Brief —
Across the records, find how many lines include the string "writeBytes" and answer with only the figure.

▬▬▬

@[simp] theorem State.writeResp_config (bs : List Byte) :
    (s.writeResp bs).config = s.config := rfl
@[simp] theorem State.writeResp_status (bs : List Byte) :
    (s.writeResp bs).status = s.status := rfl
@[simp] theorem State.writeResp_phase (bs : List Byte) :
    (s.writeResp bs).phase = s.phase := rfl
@[simp] theorem State.writeResp_ckacc (bs : List Byte) :
    (s.writeResp bs).ckacc = s.ckacc := rfl
@[simp] theorem State.writeResp_record (bs : List Byte) :
    (s.writeResp bs).record = s.record := rfl
@[simp] theorem State.writeResp_pktLen (bs : List Byte) :
    (s.writeResp bs).pktLen = s.pktLen := rfl
@[simp] theorem State.writeResp_respLen (bs : List Byte) :
    (s.writeResp bs).respLen = s.respLen := rfl
@[simp] theorem State.writeResp_lineLen (bs : List Byte) :
    (s.writeResp bs).lineLen = s.lineLen := rfl
@[simp] theorem State.writeResp_mem (bs : List Byte) :
    (s.writeResp bs).mem = { s.mem with resp := writeBytes s.mem.resp 0 bs } := rfl
@[simp] theorem State.writeResp_rx (bs : List Byte) :
    (s.writeResp bs).rx = s.rx := rfl
@[simp] theorem State.writeResp_tx (bs : List Byte) :
    (s.writeResp bs).tx = s.tx := rfl
@[simp] theorem State.writeResp_diag (bs : List Byte) :
    (s.writeResp bs).diag = s.diag := rfl
@[simp] theorem State.writeResp_hostQ (bs : List Byte) :
    (s.writeResp bs).hostQ = s.hostQ := rfl
@[simp] theorem State.writeResp_agenda (bs : List Byte) :
    (s.writeResp bs).agenda = s.agenda := rfl
@[simp] theorem State.writeResp_event (bs : List Byte) :
    (s.writeResp bs).event = s.event := rfl
@[simp] theorem State.writeResp_draw (bs : List Byte) :
    (s.writeResp bs).draw = s.draw := rfl

@[simp] theorem State.writeDid_config (bs : List Byte) :
    (s.writeDid bs).config = s.config := rfl
@[simp] theorem State.writeDid_status (bs : List Byte) :
    (s.writeDid bs).status = s.status := rfl
@[simp] theorem State.writeDid_phase (bs : List Byte) :
    (s.writeDid bs).phase = s.phase := rfl
@[simp] theorem State.writeDid_ckacc (bs : List Byte) :
    (s.writeDid bs).ckacc = s.ckacc := rfl
@[simp] theorem State.writeDid_record (bs : List Byte) :
    (s.writeDid bs).record = s.record := rfl
@[simp] theorem State.writeDid_pktLen (bs : List Byte) :
    (s.writeDid bs).pktLen = s.pktLen := rfl
@[simp] theorem State.writeDid_respLen (bs : List Byte) :
    (s.writeDid bs).respLen = s.respLen := rfl
@[simp] theorem State.writeDid_lineLen (bs : List Byte) :
    (s.writeDid bs).lineLen = s.lineLen := rfl
@[simp] theorem State.writeDid_mem (bs : List Byte) :
    (s.writeDid bs).mem = { s.mem with did := writeBytes s.mem.did 0 bs } := rfl
@[simp] theorem State.writeDid_rx (bs : List Byte) :
    (s.writeDid bs).rx = s.rx := rfl
@[simp] theorem State.writeDid_tx (bs : List Byte) :
    (s.writeDid bs).tx = s.tx := rfl
@[simp] theorem State.writeDid_diag (bs : List Byte) :
    (s.writeDid bs).diag = s.diag := rfl
@[simp] theorem State.writeDid_hostQ (bs : List Byte) :
    (s.writeDid bs).hostQ = s.hostQ := rfl
@[simp] theorem State.writeDid_agenda (bs : List Byte) :
    (s.writeDid bs).agenda = s.agenda := rfl
@[simp] theorem State.writeDid_event (bs : List Byte) :
    (s.writeDid bs).event = s.event := rfl
@[simp] theorem State.writeDid_draw (bs : List Byte) :
    (s.writeDid bs).draw = s.draw := rfl

@[simp] theorem State.setCkacc_config (v : Byte) :
    (s.setCkacc v).config = s.config := rfl
@[simp] theorem State.setCkacc_status (v : Byte) :
    (s.setCkacc v).status = s.status := rfl
@[simp] theorem State.setCkacc_phase (v : Byte) :
    (s.setCkacc v).phase = s.phase := rfl
@[simp] theorem State.setCkacc_ckacc (v : Byte) :
    (s.setCkacc v).ckacc = v := rfl
@[simp] theorem State.setCkacc_record (v : Byte) :
    (s.setCkacc v).record = s.record := rfl
@[simp] theorem State.setCkacc_pktLen (v : Byte) :
    (s.setCkacc v).pktLen = s.pktLen := rfl
@[simp] theorem State.setCkacc_respLen (v : Byte) :
    (s.setCkacc v).respLen = s.respLen := rfl
@[simp] theorem State.setCkacc_lineLen (v : Byte) :
    (s.setCkacc v).lineLen = s.lineLen := rfl
@[simp] theorem State.setCkacc_mem (v : Byte) :
    (s.setCkacc v).mem = s.mem := rfl
@[simp] theorem State.setCkacc_rx (v : Byte) :
    (s.setCkacc v).rx = s.rx := rfl
@[simp] theorem State.setCkacc_tx (v : Byte) :
    (s.setCkacc v).tx = s.tx := rfl
@[simp] theorem State.setCkacc_diag (v : Byte) :
    (s.setCkacc v).diag = s.diag := rfl
@[simp] theorem State.setCkacc_hostQ (v : Byte) :
    (s.setCkacc v).hostQ = s.hostQ := rfl
@[simp] theorem State.setCkacc_agenda (v : Byte) :
    (s.setCkacc v).agenda = s.agenda := rfl
@[simp] theorem State.setCkacc_event (v : Byte) :
    (s.setCkacc v).event = s.event := rfl
@[simp] theorem State.setCkacc_draw (v : Byte) :
    (s.setCkacc v).draw = s.draw := rfl

@[simp] theorem State.setPhase_config (p : Phase) :
    (s.setPhase p).config = s.config := rfl
@[simp] theorem State.setPhase_status (p : Phase) :
    (s.setPhase p).status = s.status := rfl
@[simp] theorem State.setPhase_phase (p : Phase) :
    (s.setPhase p).phase = p := rfl
@[simp] theorem State.setPhase_ckacc (p : Phase) :
    (s.setPhase p).ckacc = s.ckacc := rfl
@[simp] theorem State.setPhase_record (p : Phase) :
    (s.setPhase p).record = s.record := rfl
@[simp] theorem State.setPhase_pktLen (p : Phase) :
    (s.setPhase p).pktLen = s.pktLen := rfl
@[simp] theorem State.setPhase_respLen (p : Phase) :
    (s.setPhase p).respLen = s.respLen := rfl
@[simp] theorem State.setPhase_lineLen (p : Phase) :
    (s.setPhase p).lineLen = s.lineLen := rfl
@[simp] theorem State.setPhase_mem (p : Phase) :
    (s.setPhase p).mem = s.mem := rfl
@[simp] theorem State.setPhase_rx (p : Phase) :
    (s.setPhase p).rx = s.rx := rfl
@[simp] theorem State.setPhase_tx (p : Phase) :
    (s.setPhase p).tx = s.tx := rfl
@[simp] theorem State.setPhase_diag (p : Phase) :
    (s.setPhase p).diag = s.diag := rfl
@[simp] theorem State.setPhase_hostQ (p : Phase) :
    (s.setPhase p).hostQ = s.hostQ := rfl
@[simp] theorem State.setPhase_agenda (p : Phase) :
    (s.setPhase p).agenda = s.agenda := rfl
@[simp] theorem State.setPhase_event (p : Phase) :
    (s.setPhase p).event = s.event := rfl
@[simp] theorem State.setPhase_draw (p : Phase) :
    (s.setPhase p).draw = s.draw := rfl

@[simp] theorem State.transmit_config (bs : List Byte) :
    (s.transmit bs).config = s.config := rfl
@[simp] theorem State.transmit_status (bs : List Byte) :
    (s.transmit bs).status = s.status := rfl
@[simp] theorem State.transmit_phase (bs : List Byte) :
    (s.transmit bs).phase = s.phase := rfl
@[simp] theorem State.transmit_ckacc (bs : List Byte) :
    (s.transmit bs).ckacc = s.ckacc := rfl
@[simp] theorem State.transmit_record (bs : List Byte) :
    (s.transmit bs).record = s.record := rfl
@[simp] theorem State.transmit_pktLen (bs : List Byte) :
    (s.transmit bs).pktLen = s.pktLen := rfl
@[simp] theorem State.transmit_respLen (bs : List Byte) :
    (s.transmit bs).respLen = s.respLen := rfl
@[simp] theorem State.transmit_lineLen (bs : List Byte) :
    (s.transmit bs).lineLen = s.lineLen := rfl
@[simp] theorem State.transmit_mem (bs : List Byte) :
    (s.transmit bs).mem = s.mem := rfl
@[simp] theorem State.transmit_rx (bs : List Byte) :
    (s.transmit bs).rx = s.rx := rfl
@[simp] theorem State.transmit_tx (bs : List Byte) :
    (s.transmit bs).tx = s.tx ++ bs := rfl
@[simp] theorem State.transmit_diag (bs : List Byte) :
    (s.transmit bs).diag = s.diag := rfl
@[simp] theorem State.transmit_hostQ (bs : List Byte) :
    (s.transmit bs).hostQ = s.hostQ := rfl
@[simp] theorem State.transmit_agenda (bs : List Byte) :
    (s.transmit bs).agenda = s.agenda := rfl
@[simp] theorem State.transmit_event (bs : List Byte) :
    (s.transmit bs).event = s.event := rfl
@[simp] theorem State.transmit_draw (bs : List Byte) :
    (s.transmit bs).draw = s.draw := rfl

@[simp] theorem State.diagnose_config (e : DiagEvent) :
    (s.diagnose e).config = s.config := rfl
@[simp] theorem State.diagnose_status (e : DiagEvent) :
    (s.diagnose e).status = s.status := rfl
@[simp] theorem State.diagnose_phase (e : DiagEvent) :
    (s.diagnose e).phase = s.phase := rfl
@[simp] theorem State.diagnose_ckacc (e : DiagEvent) :
    (s.diagnose e).ckacc = s.ckacc := rfl
@[simp] theorem State.diagnose_record (e : DiagEvent) :
    (s.diagnose e).record = s.record := rfl
@[simp] theorem State.diagnose_pktLen (e : DiagEvent) :
    (s.diagnose e).pktLen = s.pktLen := rfl
@[simp] theorem State.diagnose_respLen (e : DiagEvent) :
    (s.diagnose e).respLen = s.respLen := rfl
@[simp] theorem State.diagnose_lineLen (e : DiagEvent) :
    (s.diagnose e).lineLen = s.lineLen := rfl
@[simp] theorem State.diagnose_mem (e : DiagEvent) :
    (s.diagnose e).mem = s.mem := rfl
@[simp] theorem State.diagnose_rx (e : DiagEvent) :
    (s.diagnose e).rx = s.rx := rfl
@[simp] theorem State.diagnose_tx (e : DiagEvent) :
    (s.diagnose e).tx = s.tx := rfl
@[simp] theorem State.diagnose_diag (e : DiagEvent) :
    (s.diagnose e).diag = s.diag ++ [e] := rfl
@[simp] theorem State.diagnose_hostQ (e : DiagEvent) :
    (s.diagnose e).hostQ = s.hostQ := rfl
@[simp] theorem State.diagnose_agenda (e : DiagEvent) :
    (s.diagnose e).agenda = s.agenda := rfl
@[simp] theorem State.diagnose_event (e : DiagEvent) :
    (s.diagnose e).event = s.event := rfl
@[simp] theorem State.diagnose_draw (e : DiagEvent) :
    (s.diagnose e).draw = s.draw := rfl

@[simp] theorem State.rxFlush_config :
    (s.rxFlush).config = s.config := rfl
@[simp] theorem State.rxFlush_status :
    (s.rxFlush).status = s.status := rfl
@[simp] theorem State.rxFlush_phase :
    (s.rxFlush).phase = s.phase := rfl
@[simp] theorem State.rxFlush_ckacc :
    (s.rxFlush).ckacc = s.ckacc := rfl
@[simp] theorem State.rxFlush_record :
    (s.rxFlush).record = s.record := rfl
@[simp] theorem State.rxFlush_pktLen :
    (s.rxFlush).pktLen = s.pktLen := rfl
@[simp] theorem State.rxFlush_respLen :
    (s.rxFlush).respLen = s.respLen := rfl
@[simp] theorem State.rxFlush_lineLen :
    (s.rxFlush).lineLen = s.lineLen := rfl
@[simp] theorem State.rxFlush_mem :
    (s.rxFlush).mem = s.mem := rfl
@[simp] theorem State.rxFlush_rx :
    (s.rxFlush).rx = [] := rfl
@[simp] theorem State.rxFlush_tx :
    (s.rxFlush).tx = s.tx := rfl
@[simp] theorem State.rxFlush_diag :
    (s.rxFlush).diag = s.diag := rfl
@[simp] theorem State.rxFlush_hostQ :
    (s.rxFlush).hostQ = s.hostQ := rfl
@[simp] theorem State.rxFlush_agenda :
    (s.rxFlush).agenda = s.agenda := rfl
@[simp] theorem State.rxFlush_event :
    (s.rxFlush).event = s.event := rfl
@[simp] theorem State.rxFlush_draw :
    (s.rxFlush).draw = s.draw := rfl

@[simp] theorem State.rxDrop_config (k : Nat) :
    (s.rxDrop k).config = s.config := rfl
@[simp] theorem State.rxDrop_status (k : Nat) :
    (s.rxDrop k).status = s.status := rfl
@[simp] theorem State.rxDrop_phase (k : Nat) :
    (s.rxDrop k).phase = s.phase := rfl
@[simp] theorem State.rxDrop_ckacc (k : Nat) :
    (s.rxDrop k).ckacc = s.ckacc := rfl
@[simp] theorem State.rxDrop_record (k : Nat) :
    (s.rxDrop k).record = s.record := rfl
@[simp] theorem State.rxDrop_pktLen (k : Nat) :
    (s.rxDrop k).pktLen = s.pktLen := rfl
@[simp] theorem State.rxDrop_respLen (k : Nat) :
    (s.rxDrop k).respLen = s.respLen := rfl
@[simp] theorem State.rxDrop_lineLen (k : Nat) :
    (s.rxDrop k).lineLen = s.lineLen := rfl
@[simp] theorem State.rxDrop_mem (k : Nat) :
    (s.rxDrop k).mem = s.mem := rfl
@[simp] theorem State.rxDrop_rx (k : Nat) :
    (s.rxDrop k).rx = s.rx.drop k := rfl
@[simp] theorem State.rxDrop_tx (k : Nat) :
    (s.rxDrop k).tx = s.tx := rfl
@[simp] theorem State.rxDrop_diag (k : Nat) :
    (s.rxDrop k).diag = s.diag := rfl
@[simp] theorem State.rxDrop_hostQ (k : Nat) :
    (s.rxDrop k).hostQ = s.hostQ := rfl
@[simp] theorem State.rxDrop_agenda (k : Nat) :
    (s.rxDrop k).agenda = s.agenda := rfl
@[simp] theorem State.rxDrop_event (k : Nat) :
    (s.rxDrop k).event = s.event := rfl
@[simp] theorem State.rxDrop_draw (k : Nat) :
    (s.rxDrop k).draw = s.draw := rfl

@[simp] theorem State.sample_config (ev : LinkEvent) (d : Nat) :
    (s.sample ev d).config = s.config := rfl
@[simp] theorem State.sample_status (ev : LinkEvent) (d : Nat) :
    (s.sample ev d).status = s.status := rfl
@[simp] theorem State.sample_phase (ev : LinkEvent) (d : Nat) :
    (s.sample ev d).phase = s.phase := rfl
@[simp] theorem State.sample_ckacc (ev : LinkEvent) (d : Nat) :
    (s.sample ev d).ckacc = s.ckacc := rfl
@[simp] theorem State.sample_record (ev : LinkEvent) (d : Nat) :
    (s.sample ev d).record = s.record := rfl
@[simp] theorem State.sample_pktLen (ev : LinkEvent) (d : Nat) :
    (s.sample ev d).pktLen = s.pktLen := rfl
@[simp] theorem State.sample_respLen (ev : LinkEvent) (d : Nat) :
    (s.sample ev d).respLen = s.respLen := rfl
@[simp] theorem State.sample_lineLen (ev : LinkEvent) (d : Nat) :
    (s.sample ev d).lineLen = s.lineLen := rfl
@[simp] theorem State.sample_mem (ev : LinkEvent) (d : Nat) :
    (s.sample ev d).mem = s.mem := rfl
@[simp] theorem State.sample_rx (ev : LinkEvent) (d : Nat) :
    (s.sample ev d).rx = s.rx := rfl
@[simp] theorem State.sample_tx (ev : LinkEvent) (d : Nat) :
    (s.sample ev d).tx = s.tx := rfl
@[simp] theorem State.sample_diag (ev : LinkEvent) (d : Nat) :
    (s.sample ev d).diag = s.diag := rfl
@[simp] theorem State.sample_hostQ (ev : LinkEvent) (d : Nat) :
    (s.sample ev d).hostQ = s.hostQ := rfl
@[simp] theorem State.sample_agenda (ev : LinkEvent) (d : Nat) :
    (s.sample ev d).agenda = s.agenda := rfl
@[simp] theorem State.sample_event (ev : LinkEvent) (d : Nat) :
    (s.sample ev d).event = ev := rfl
@[simp] theorem State.sample_draw (ev : LinkEvent) (d : Nat) :
    (s.sample ev d).draw = d := rfl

▬▬▬

Answer —
2